Secure the Data Connection between SecureAuth IdP and the SQL Datastore
Introduction
This document provides best practices on how to securely deploy a SecureAuth IdP realm using a Microsoft SQL Server data store.
Refer to the relevant SQL Server Configuration Guide (listed in the References section below) for full configuration steps.
Applies to
SecureAuth IdP Version | OS Version |
|---|---|
7.x+ |
|
Discussion
SQL Server Best Practices
When using Microsoft SQL Server as a data store, there is a wealth of sensitive identity information contained within the server, which makes it a high value target for an intruder looking to gain unauthorized access on the network. With this in mind, it is critical to create and implement an effective security plan to secure the server. Before selecting or deploying a SQL Server, SecureAuth recommends to review the following Microsoft support documents and ensure that the best practices for securing the product are followed:
Warning
SecureAuth does not support the deployment of Microsoft SQL Server on IdP appliances
Stored Procedure (SP) Best Practices
To help protect the IdP from SQL Injection attacks, SecureAuth IdP uses a stored procedure (SP) to insert and query data. Because the stored procedure has access to sensitive credential information, it is important that proper permissions are in place around it.

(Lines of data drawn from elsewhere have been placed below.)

-- ==== Sys2Proof/Machine/Construct.lean ====
section
/-!
DEFINITION. Construction, which is the machine's only reset: `70_reset_and_hazards.md` rules R310, R313
and R314, with the reset table of `10_state.md` rule R40.
-/
namespace Sys2Proof.Machine

/-- Why a machine is not built. The host sees it; no step ever answers with it. -/
inductive ConfigError where
  /-- `CLOCK_RATE` is not a positive finite number, rule R313, U14 and U15. -/
  | badClockRate
  /-- The image has more than 65536 bytes, rule R314 (log entry 21). -/
  | imageTooLong
deriving DecidableEq, Repr

/-- What the host supplies at construction, rules R310 and R314, and the two parameters of decisions
D13 and D18. -/
structure Launch where
  /-- The image, at addresses 0, 1, 2, ... An image of 65536 bytes is a whole `MEM0`. -/
  image : List Byte
  /-- `CLOCK_RATE`. -/
  rate : ClockRate
  /-- The wall-clock time of construction, in microseconds. -/
  time : Nat
  /-- The passing of wall-clock time after it. -/
  gaps : List Nat
  /-- `INPUT`. -/
  input : List Byte
  /-- What the output endpoint accepts. -/
  sink : Sink
  /-- `INPUT_EXHAUSTED`. -/
  inputExhausted : InputExhausted
  /-- `RTI_AT_LEVEL0_RESTORES_IP`. -/
  rtiRestoresIp : Bool
deriving DecidableEq, Repr

/-- The machine right after construction, `10_state.md` rule R40, or the configuration error. -/
def State.construct (l : Launch) : Except ConfigError State :=
  if !l.rate.valid then .error .badClockRate
  else if memorySize < l.image.length then .error .imageTooLong
  else .ok
    { State.reset with
      mem := Memory.load [] 0 l.image
      period := l.rate.period
      multiplier := l.rate.multiplier
      nextTick := l.time
      now := l.time
      gaps := l.gaps
      input := l.input
      sink := l.sink
      inputExhausted := l.inputExhausted
      rtiRestoresIp := l.rtiRestoresIp }

end Sys2Proof.Machine
end

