-- ==== Sys2Proof/Laws/Memory.lean ====
section
/-!
SUPPORT. The laws of memory: a read after a write, at the same address and at another, and the canonical
form, which every memory operation keeps.
-/
namespace Sys2Proof.Machine

/-! ## Read after write: `20_memory.md` rule R60 -/

@[simp] theorem Memory.read_erase_same (m : Memory) (a : Nat) :
    Memory.read (Memory.erase m a) a = unlistedByte := by
  induction m with
  | nil => rfl
  | cons c rest ih =>
    obtain ⟨a', v⟩ := c
    by_cases h : a' = a <;> simp [Memory.erase, Memory.read, h, ih]

theorem Memory.read_erase_other (m : Memory) {a b : Nat} (h : b ≠ a) :
    Memory.read (Memory.erase m a) b = Memory.read m b := by
  induction m with
  | nil => rfl
  | cons c rest ih =>
    obtain ⟨a', v⟩ := c
    by_cases ha : a' = a
    · subst ha
      simp [Memory.erase, Memory.read, ih, Ne.symm h]
    · simp [Memory.erase, Memory.read, ha, ih]

@[simp] theorem Memory.read_put_same (m : Memory) (a : Nat) (v : Byte) :
    Memory.read (Memory.put m a v) a = v := by
  induction m with
  | nil => simp [Memory.put, Memory.read]
  | cons c rest ih =>
    obtain ⟨a', v'⟩ := c
    by_cases h1 : a < a'
    · simp [Memory.put, Memory.read, h1]
    · by_cases h2 : a = a'
      · simp [Memory.put, Memory.read, h2]
      · simp [Memory.put, Memory.read, h1, h2, Ne.symm h2, ih]

theorem Memory.read_put_other (m : Memory) {a b : Nat} (v : Byte) (h : b ≠ a) :
    Memory.read (Memory.put m a v) b = Memory.read m b := by
  induction m with
  | nil => simp [Memory.put, Memory.read, Ne.symm h]
  | cons c rest ih =>
    obtain ⟨a', v'⟩ := c
    by_cases h1 : a < a'
    · simp [Memory.put, Memory.read, h1, Ne.symm h]
    · by_cases h2 : a = a'
      · subst h2
        simp [Memory.put, Memory.read, Ne.symm h]
      · simp [Memory.put, Memory.read, h1, h2, ih]

/-- A read of the written address gives the written byte. -/
@[simp] theorem Memory.read_write_same (m : Memory) (a : Nat) (v : Byte) :
    Memory.read (Memory.write m a v) a = v := by
  by_cases h : v = unlistedByte <;> simp [Memory.write, h]

/-- A write changes no other byte. -/
theorem Memory.read_write_other (m : Memory) {a b : Nat} (v : Byte) (h : b ≠ a) :
    Memory.read (Memory.write m a v) b = Memory.read m b := by
  by_cases hv : v = unlistedByte
  · simp [Memory.write, hv, Memory.read_erase_other m h]
  · simp [Memory.write, hv, Memory.read_put_other m v h]

/-! ## The canonical form -/

theorem Memory.wfFrom_cons (low a : Nat) (v : Byte) (rest : Memory) :
    Memory.wfFrom low ((a, v) :: rest) = true ↔
      low ≤ a ∧ a < memorySize ∧ v ≠ unlistedByte ∧ Memory.wfFrom (a + 1) rest = true := by
  simp [Memory.wfFrom, and_assoc]

theorem Memory.wfFrom_mono (m : Memory) {low high : Nat} (h : low ≤ high)
    (hm : Memory.wfFrom high m = true) : Memory.wfFrom low m = true := by
  cases m with
  | nil => rfl
  | cons c rest =>
    obtain ⟨a, v⟩ := c
    rw [Memory.wfFrom_cons] at hm ⊢
    exact ⟨le_trans h hm.1, hm.2⟩

theorem Memory.wfFrom_erase (m : Memory) (low a : Nat) (hm : Memory.wfFrom low m = true) :
    Memory.wfFrom low (Memory.erase m a) = true := by
  induction m generalizing low with
  | nil => rfl
  | cons c rest ih =>
    obtain ⟨a', v⟩ := c
    rw [Memory.wfFrom_cons] at hm
    by_cases h : a' = a
    · simp only [Memory.erase, h, if_true]
      exact Memory.wfFrom_mono _ (by omega) (ih _ (h ▸ hm.2.2.2))
    · simp only [Memory.erase, h, if_false, Memory.wfFrom_cons]
      exact ⟨hm.1, hm.2.1, hm.2.2.1, ih _ hm.2.2.2⟩

theorem Memory.wfFrom_put (m : Memory) (low a : Nat) (v : Byte) (hm : Memory.wfFrom low m = true)
    (hl : low ≤ a) (ha : a < memorySize) (hv : v ≠ unlistedByte) :
    Memory.wfFrom low (Memory.put m a v) = true := by
  induction m generalizing low with
  | nil => simp [Memory.put, Memory.wfFrom, hl, ha, hv]
  | cons c rest ih =>
    obtain ⟨a', v'⟩ := c
    rw [Memory.wfFrom_cons] at hm
    by_cases h1 : a < a'
    · simp only [Memory.put, h1, if_true, Memory.wfFrom_cons]
      exact ⟨hl, ha, hv, h1, hm.2⟩
    · by_cases h2 : a = a'
      · subst h2
        simp only [Memory.put, lt_irrefl, if_false, if_true, Memory.wfFrom_cons]
        exact ⟨hl, ha, hv, hm.2.2.2⟩
      · simp only [Memory.put, h1, h2, if_false, Memory.wfFrom_cons]
        exact ⟨hm.1, hm.2.1, hm.2.2.1, ih _ hm.2.2.2 (by omega)⟩

/-- A write inside the address space keeps the canonical form. -/
theorem Memory.wf_write (m : Memory) (a : Nat) (v : Byte) (hm : Memory.wf m = true)
    (ha : a < memorySize) : Memory.wf (Memory.write m a v) = true := by
  unfold Memory.write
  split
  · exact Memory.wfFrom_erase m 0 a hm
  · exact Memory.wfFrom_put m 0 a v hm (Nat.zero_le _) ha ‹_›

/-- Loading an image that fits keeps the canonical form. -/
theorem Memory.wf_load (image : List Byte) (m : Memory) (a : Nat) (hm : Memory.wf m = true)
    (h : a + image.length ≤ memorySize) : Memory.wf (Memory.load m a image) = true := by
  induction image generalizing m a with
  | nil => exact hm
  | cons b rest ih =>
    simp only [List.length_cons] at h
    exact ih _ _ (Memory.wf_write m a b hm (by omega)) (by omega)

/-- Loading an image leaves the bytes below it alone. -/
theorem Memory.read_load_below (image : List Byte) (m : Memory) {a b : Nat} (h : b < a) :
    Memory.read (Memory.load m a image) b = Memory.read m b := by
  induction image generalizing m a with
  | nil => rfl
  | cons c rest ih =>
    exact (ih _ (by omega)).trans (Memory.read_write_other m c (by omega))

/-- A loaded image stands at ascending addresses; memory from its end on is as before. -/
theorem Memory.read_load (image : List Byte) (m : Memory) (a k : Nat) :
    Memory.read (Memory.load m a image) (a + k) = image.getD k (Memory.read m (a + k)) := by
  induction image generalizing m a k with
  | nil => rfl
  | cons c rest ih =>
    cases k with
    | zero => simpa [Memory.load] using Memory.read_load_below rest (Memory.write m a c) (Nat.lt_succ_self a)
    | succ k =>
      have h := ih (Memory.write m a c) (a + 1) k
      rw [Memory.read_write_other m c (by omega : a + 1 + k ≠ a)] at h
      rw [show a + (k + 1) = a + 1 + k by omega]
      simpa [Memory.load] using h

/-! ## The machine's accesses: `20_memory.md` rules R62 and R64 -/

/-- `MemRead(addr, 1)` after `MemWrite(addr, 1, v)`. -/
@[simp] theorem State.readByte_writeByte_same (s : State) (a : Word) (v : Byte) :
    (s.writeByte a v).readByte a = v := by
  simp [State.readByte, State.writeByte]

/-- `MemWrite(addr, 1, v)` changes no other byte. -/
theorem State.readByte_writeByte_other (s : State) {a b : Word} (v : Byte) (h : b ≠ a) :
    (s.writeByte a v).readByte b = s.readByte b := by
  have hn : b.toNat ≠ a.toNat := fun e => h (BitVec.eq_of_toNat_eq e)
  simpa [State.readByte, State.writeByte] using Memory.read_write_other s.mem v hn

/-- The two bytes of a 16-bit access never coincide. -/
theorem word_succ_ne (a : Word) : a + 1#16 ≠ a := by
  bv_omega

/-- The low byte of a stored word is at the address itself. -/
@[simp] theorem State.readByte_writeWord_low (s : State) (a v : Word) :
    (s.writeWord a v).readByte a = lo v := by
  unfold State.writeWord
  rw [State.readByte_writeByte_other _ _ (word_succ_ne a).symm, State.readByte_writeByte_same]

/-- The high byte of a stored word is at the next address, modulo 65536. -/
@[simp] theorem State.readByte_writeWord_high (s : State) (a v : Word) :
    (s.writeWord a v).readByte (a + 1#16) = hi v := by
  unfold State.writeWord
  rw [State.readByte_writeByte_same]

/-- `MemWrite(addr, 2, v)` changes no byte but those two. -/
theorem State.readByte_writeWord_other (s : State) {a b : Word} (v : Word) (h0 : b ≠ a)
    (h1 : b ≠ a + 1#16) : (s.writeWord a v).readByte b = s.readByte b := by
  unfold State.writeWord
  rw [State.readByte_writeByte_other _ _ h1, State.readByte_writeByte_other _ _ h0]

/-- A word is the join of its halves. -/
@[simp] theorem joinBytes_hi_lo (v : Word) : joinBytes (hi v) (lo v) = v := by
  apply BitVec.eq_of_getLsbD_eq
  intro i hi'
  simp only [joinBytes, hi, lo, BitVec.getLsbD_append, BitVec.getLsbD_extractLsb']
  by_cases h : i < 8
  · simp [h]
  · have h8 : i - 8 < 8 := by omega
    have e : 8 + (i - 8) = i := by omega
    simp [h, h8, e]

/-- `MemRead(addr, 2)` after `MemWrite(addr, 2, v)`. -/
@[simp] theorem State.readWord_writeWord_same (s : State) (a v : Word) :
    (s.writeWord a v).readWord a = v := by
  simp [State.readWord]

/-- Every store of the machine keeps the canonical form. -/
theorem State.wf_writeByte (s : State) (a : Word) (v : Byte) (h : Memory.wf s.mem = true) :
    Memory.wf (s.writeByte a v).mem = true :=
  Memory.wf_write s.mem a.toNat v h a.isLt

theorem State.wf_writeWord (s : State) (a v : Word) (h : Memory.wf s.mem = true) :
    Memory.wf (s.writeWord a v).mem = true :=
  State.wf_writeByte _ _ _ (State.wf_writeByte _ _ _ h)

end Sys2Proof.Machine
end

Refer to the Microsoft documentation, Managing Permissions with Stored Procedures in SQL Server to ensure that security best practices are being followed.
Connection Best Practices
Microsoft SQL Server can use Secure Sockets Layer (SSL) to encrypt data that is transmitted across a network between an instance of SQL Server and SecureAuth IdP
Keeping the credential information secure while in transit is strongly recommended; however, there is a performance penalty for using SSL that must be taken into consideration. SecureAuth recommends testing this configuration before deployment into the production environment.
For more information about configuring an SSL connection refer to the Microsoft support document, TechNet: Encrypting Connections to SQL Server.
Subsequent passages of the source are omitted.